ASSIGNMENT
Pick out all lines with the word "stream" from the records that follow.

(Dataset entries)
/-- What SEC-DED found in the Waystation line that a write-back reads, or the write that restores a displaced row (13 R378, R381): a dirty line that cannot be corrected is written back as poisoned, and its frame is retired (07 R210, 08 R257). -/
def wbRead (c : Fin 16) (x : Cmd) (ecc : LineEcc) (s : State) : State :=
  let mark := fun (s : State) => match x.src with
    | .wback pin f i => updFrame pin f (fun y => { y with psn := setBit16 y.psn i true, thenRetire := true }) s
    | .queWb b k => (match qFrameOf s b with
      | some f => setQfr f { s.qfr f with psn := setBit32 (s.qfr f).psn k, thenRetire := true } s
      | none => s)
    | _ => s
  let reads := match x.src with
    | .wback _ _ _ => true
    | .queWb _ k => decide (k < 32)
    | _ => false
  if isBist x then onlyIf x.wr (copyEcc c x.line ecc) s
  else if !reads then s else match ecc with
  | .clean => s
  | .corrected => fbump WAY WAY_CE_COUNT s
  | .uncorrectable => mark (fbump WAY WAY_UE_COUNT s)

/-- BACKGROUND_GRANT: one of the arbiter's grants of the cycle (06 R166). `ecc` is what SEC-DED finds in the Waystation line that a write-back reads. -/
def bgGrant (c : Fin 16) (idx : Nat) (ecc : LineEcc) (s : State) : State :=
  match (s.chan c).bg[idx]? with
  | none => s
  | some r =>
    if !bgRoom s c r.cmd.slot ∨ !bgOffered s c r.cmd then s else
      match bgPay s c r.cls with
      | none => s
      | some s =>
        let x := { r.cmd with defr := (bgItem s r.cmd).isSome }
        let s := match bgItem s r.cmd with
          | some k => spendAllow k s
          | none => s
        let s := match x.man with
          | some m => chargeLine m.toNat c 1 s
          | none => s
        let rest := isBist x && x.wr && !(match s.bist.dram[c] with
          | some y => (y.ph matches .restore _)
          | none => false)
        takeBg c 1 x (wbRead c x (if rest then .clean else ecc) (bgStart x (updChan c (fun y => { y with bg := y.bg.eraseIdx idx }) s)))

/-! ### Timing profiles (09 R283 to R285) -/

/-- CL, CWL, and tRCD with tRP, by RATE (09 R284). -/
def profCl (k : Nat) : Nat := match k with | 0 => 40 | 1 => 46 | 2 => 52 | 3 => 58 | 4 => 60 | _ => 64
def profCwl (k : Nat) : Nat := match k with | 0 => 38 | 1 => 44 | 2 => 50 | 3 => 56 | 4 => 58 | _ => 62
def profTrcd (k : Nat) : Nat := match k with | 0 => 40 | 1 => 46 | 2 => 52 | 3 => 58 | 4 => 64 | _ => 70

/-- RATE, with 6 and 7 read as 0 (09 R289). -/
def rateCode (s : State) (c : Fin 16) : Nat := let r := fget s (CH c) CH_CTL_RATE; if 6 ≤ r then 0 else r

/-- A parameter of the built-in profile: the larger of its nCK minimum and ⌈t × r ÷ 2,000⌉, with t in tenths of a ns. -/
def prof (k nck t10 : Nat) : Nat := max nck (cdiv (t10 * mtsOf k) 20000)

/-- The built-in profile of a rate goes into CHn_TIM0 to CHn_TIM6. -/
def loadProfile (c : Fin 16) (k : Nat) (s : State) : State :=
  let p := prof k
  let ras := p 0 320
  let put := fun (l : List (Fld × Nat)) (s : State) => forAll l (fun x s => fset (CH c) x.1 x.2 s) s
  put [(CH_TIM0_CL, profCl k), (CH_TIM0_CWL, profCwl k), (CH_TIM0_TRCD, profTrcd k), (CH_TIM0_TRP, profTrcd k),
    (CH_TIM1_TRRD_S, 8), (CH_TIM1_TRRD_L, p 8 50), (CH_TIM1_TFAW, p 32 100), (CH_TIM1_TCCD_S, 8),
    (CH_TIM2_TCCD_L, p 8 50), (CH_TIM2_TCCD_L_WR, p 32 200), (CH_TIM2_TWTR_S, p 4 25), (CH_TIM2_TWTR_L, p 16 100)]
    (put [(CH_TIM3_TRTP, p 12 75), (CH_TIM3_TXP, p 8 75), (CH_TIM3_TPD, p 8 75), (CH_TIM3_TWR, p 0 300),
      (CH_TIM4_TRAS, ras), (CH_TIM4_TRC, ras + profTrcd k), (CH_TIM5_TRFC1, p 0 4100), (CH_TIM5_TRFCSB, p 0 1900),
      (CH_TIM6_TREFI, p 0 39000), (CH_TIM6_TXS, p 0 4100 + cdiv (100 * mtsOf k) 20000)] s)

/-- Timing registers may be written: not IN_SERVICE and not SELF_REFRESH. -/
def timOpen (s : State) (c : Fin 16) : Bool := chState s c != 3 && chState s c != 4

/-- CHn_CMD.PROFILE (09 R285). -/
def profileCmd (c : Fin 16) (s : State) : State :=
  if timOpen s c then loadProfile c (rateCode s c) s else fset (CH c) CH_STATUS_TIM_REJ 1 s

/-! ### Commands -/

/-- COMMAND_ADMISSION (09 R277). -/
def execCommandAdmission (ch : ChPick) (s : State) : Host.Outcome State Fault Refusal := .next (settle (admission ch.ch ch.ecc (actAll ch.errs s)))

/-- COMMAND_ISSUE (09 R279). -/
def execCommandIssue (ch : Fin 16) (pos : Pick) (s : State) : Host.Outcome State Fault Refusal :=
  .next (issue ch pos.no (if pos.errs.isEmpty then s else settle (actAll pos.errs s)))

/-- BURST_DECODE (10 R296). -/
def execBurstDecode (ch : Fin 16) (sym again : List SymErr) (errs : List JournalErr) (s : State) : Host.Outcome State Fault Refusal :=
  .next (settle (burst ch sym again (actAll errs s)))

/-- ALERT_WINDOW_CLOSE (10 R310). -/
def execAlertWindowClose (ch : Fin 16) (errs : List JournalErr) (s : State) : Host.Outcome State Fault Refusal :=
  .next (settle (closeWindow ch (actAll errs s)))

/-- BACKGROUND_GRANT (09 R288). -/
def execBackgroundGrant (ch : Fin 16) (req : BgPick) (s : State) : Host.Outcome State Fault Refusal := .next (bgGrant ch req.no req.ecc s)

/-- LOAD_TIMING_PROFILE (09 R283, R285). -/
def execLoadTimingProfile (ch : Fin 16) (s : State) : Host.Outcome State Fault Refusal :=
  .next (busWr (CH ch) (profileCmd ch) s)
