/-- A DEQ with its cells at hand takes effect: its entry holds the descriptor image and the handle of the retained cells in RSLT before the descriptor is written (01 R18, R21). Cells are retained while the stream's window holds the request's slot (08 R253). -/
def deqEffect (ring : Fin 16) (slot q : Nat) (e : JEntry) (l : List TakenCell) (poison quiet : Bool) (s : State) : State :=
  let d := s.qd q
  match deqImage s d l with
  | none => queueFault q 1 "record" s
  | some (d', gone) =>
    let data := cellsData s l
    let n := l.length
    let first := (l.head?).getD ⟨0, 0, false, 0⟩
    let s := forAll (l.map (·.blk)).eraseDups (fun b s => match qFrameOf s b with
      | some f => setQfr f { s.qfr f with used := s.que.uses } s
      | none => s) (nextUse s)
    let s := { s with que := { s.que with reads := s.que.reads.filter fun r => !(r.ring = ring && r.entry = slot) } }
    let handle := if n = 0 then 0 else first.blk + first.cell * 2 ^ 28 + n * 2 ^ 33
    let s := setEntrySt ring slot .rslt (updEntry ring slot (fun e => { e with resp := BitVec.ofNat 64 handle, stageV := true, staged := qdImage s q d' }) s)
    let kept := decide (0 < n) && e.orphan.isNone && (entrySlot s e).isSome
    let s := onlyIf kept (fun s => setStrm e.port e.stream (updWin (s.strm e.port e.stream) e.seq fun w => { w with ret := some (first.blk, first.cell, n) }) s) s
    let s := onlyIf kept (forAll (l.map (·.blk)).eraseDups fun b s => setBrec b { s.brec b with rcnt := (s.brec b).rcnt + 1 } s) s
    let s := writeQd q d' e.man s
    let s := fbumpN QUE QUE_CELLS_OUT_COUNT n (fbump QUE QUE_DEQ_CNT_COUNT (onlyIf (n == 0) (fbump QUE QUE_EMPTY_CNT_COUNT) s))
    let s := prefetch q (headFrame q (stackLevel (forAll gone leaveChain s)))
    let s := if quiet then s else tollCharge e.port (n - 1) s
    evict (queDone ring slot (deqInfo d d' l) poison data quiet s)

/-- How a DEQ comes by the record of one of its blocks (08 R257, R259): the fault of one that is known to be bad, lies on a lost channel, or has come back poisoned. Replay reads it at once. -/
def deqRecFault (ring : Fin 16) (slot : Nat) (quiet : Bool) (s : State) (x : Nat × Nat) : Option (Nat × String) :=
  match recFault s x.1 with
  | some (1, _) => if (s.brec x.1).bad ∨ quiet ∨ (dirRead s ring slot x.2).any fun r => r.back == some true then some (1, "record") else none
  | r => r

/-- DEQ_APPLY: `recBad` says which record or descriptor that it reads has an uncorrectable error, as `recError` takes it, and `eccs` what SEC-DED found in the cells, in order. Cells and records in no frame are read directly first, together (08 R250). -/
def deqApply (ring : Fin 16) (slot : Nat) (recBad : Option Nat) (eccs : List LineEcc) (quiet : Bool) (s : State) : State :=
  match queTurn s ring slot .deq with
  | none => s
  | some e =>
    let q := e.target.toNat
    match recBad with
    | some k => recError q k s
    | none =>
    match deqCells s (s.qd q) (bitOf e.sub.toNat 0) (e.arg.toNat / 2 ^ 17 % 128) with
    | none => queueFault q 1 "record" s
    | some l =>
      match ((l.map (·.blk)).eraseDups.zipIdx.map fun x => (x.1, 72 + x.2)).findSome? (deqRecFault ring slot quiet s) with
      | some (k, cause) => queueFault q k cause s
      | none =>
        let s := if quiet then s else dropBadCells eccs l s
        let direct := directCells s l
        let recs := recordReads s l
        let fresh := fun (k : Nat) => (dirRead s ring slot k).isNone
        let todo := direct.filter fun x => fresh x.2
        let todoR := recs.filter fun x => fresh x.2
        if !(todo.isEmpty && todoR.isEmpty) ∧ !quiet then
          deferEval ring slot (forAll todoR (fun x s => pushRead ring slot x.2 (recLineNo s x.1) (some e.man) s) (forAll todo (pushDirect ring slot e.man) s))
        else if !quiet ∧ ((direct.map (·.2) ++ recs.map (·.2)).any fun k => match dirRead s ring slot k with
            | some r => r.back.isNone
            | none => true) then s
        else
          let s := if quiet then forAll todoR (fun x s => recAtOnce (some e.man) x.1 s) s else s
          let (bad, s) := l.zipIdx.foldl (fun (a : Bool × State) x =>
            let s : State := a.2
            match inFrame s x.1 with
            | some f =>
              let r := frameCell f x.1.cell ((eccs[x.2]?).getD .clean) (some e.man) s
              (a.1 || r.1, r.2)
            | none =>
              match dirRead s ring slot x.2 with
              | some r => (a.1 || r.back == some true, s)
              | none =>
                match placeOf s (cellLineNo s x.1.blk x.1.cell) with
                | some p => (a.1 || dramPsn s p.ch p.lam, readAtOnce p.ch p.lam (some e.man) (fbump QUE QUE_DIRECT_COUNT s))
                | none => (true, s)) (false, s)
          deqEffect ring slot q e l bad quiet s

WRITTEN RESPONSE
/-- A DEQ with its cells at hand takes effect: its entry holds the descriptor image and the handle of the retained cells in RSLT before the descriptor is written (01 R18, R21). Cells are retained while the stream's window holds the request's slot (08 R253). -/
    let s := onlyIf kept (fun s => setStrm e.port e.stream (updWin (s.strm e.port e.stream) e.seq fun w => { w with ret := some (first.blk, first.cell, n) }) s) s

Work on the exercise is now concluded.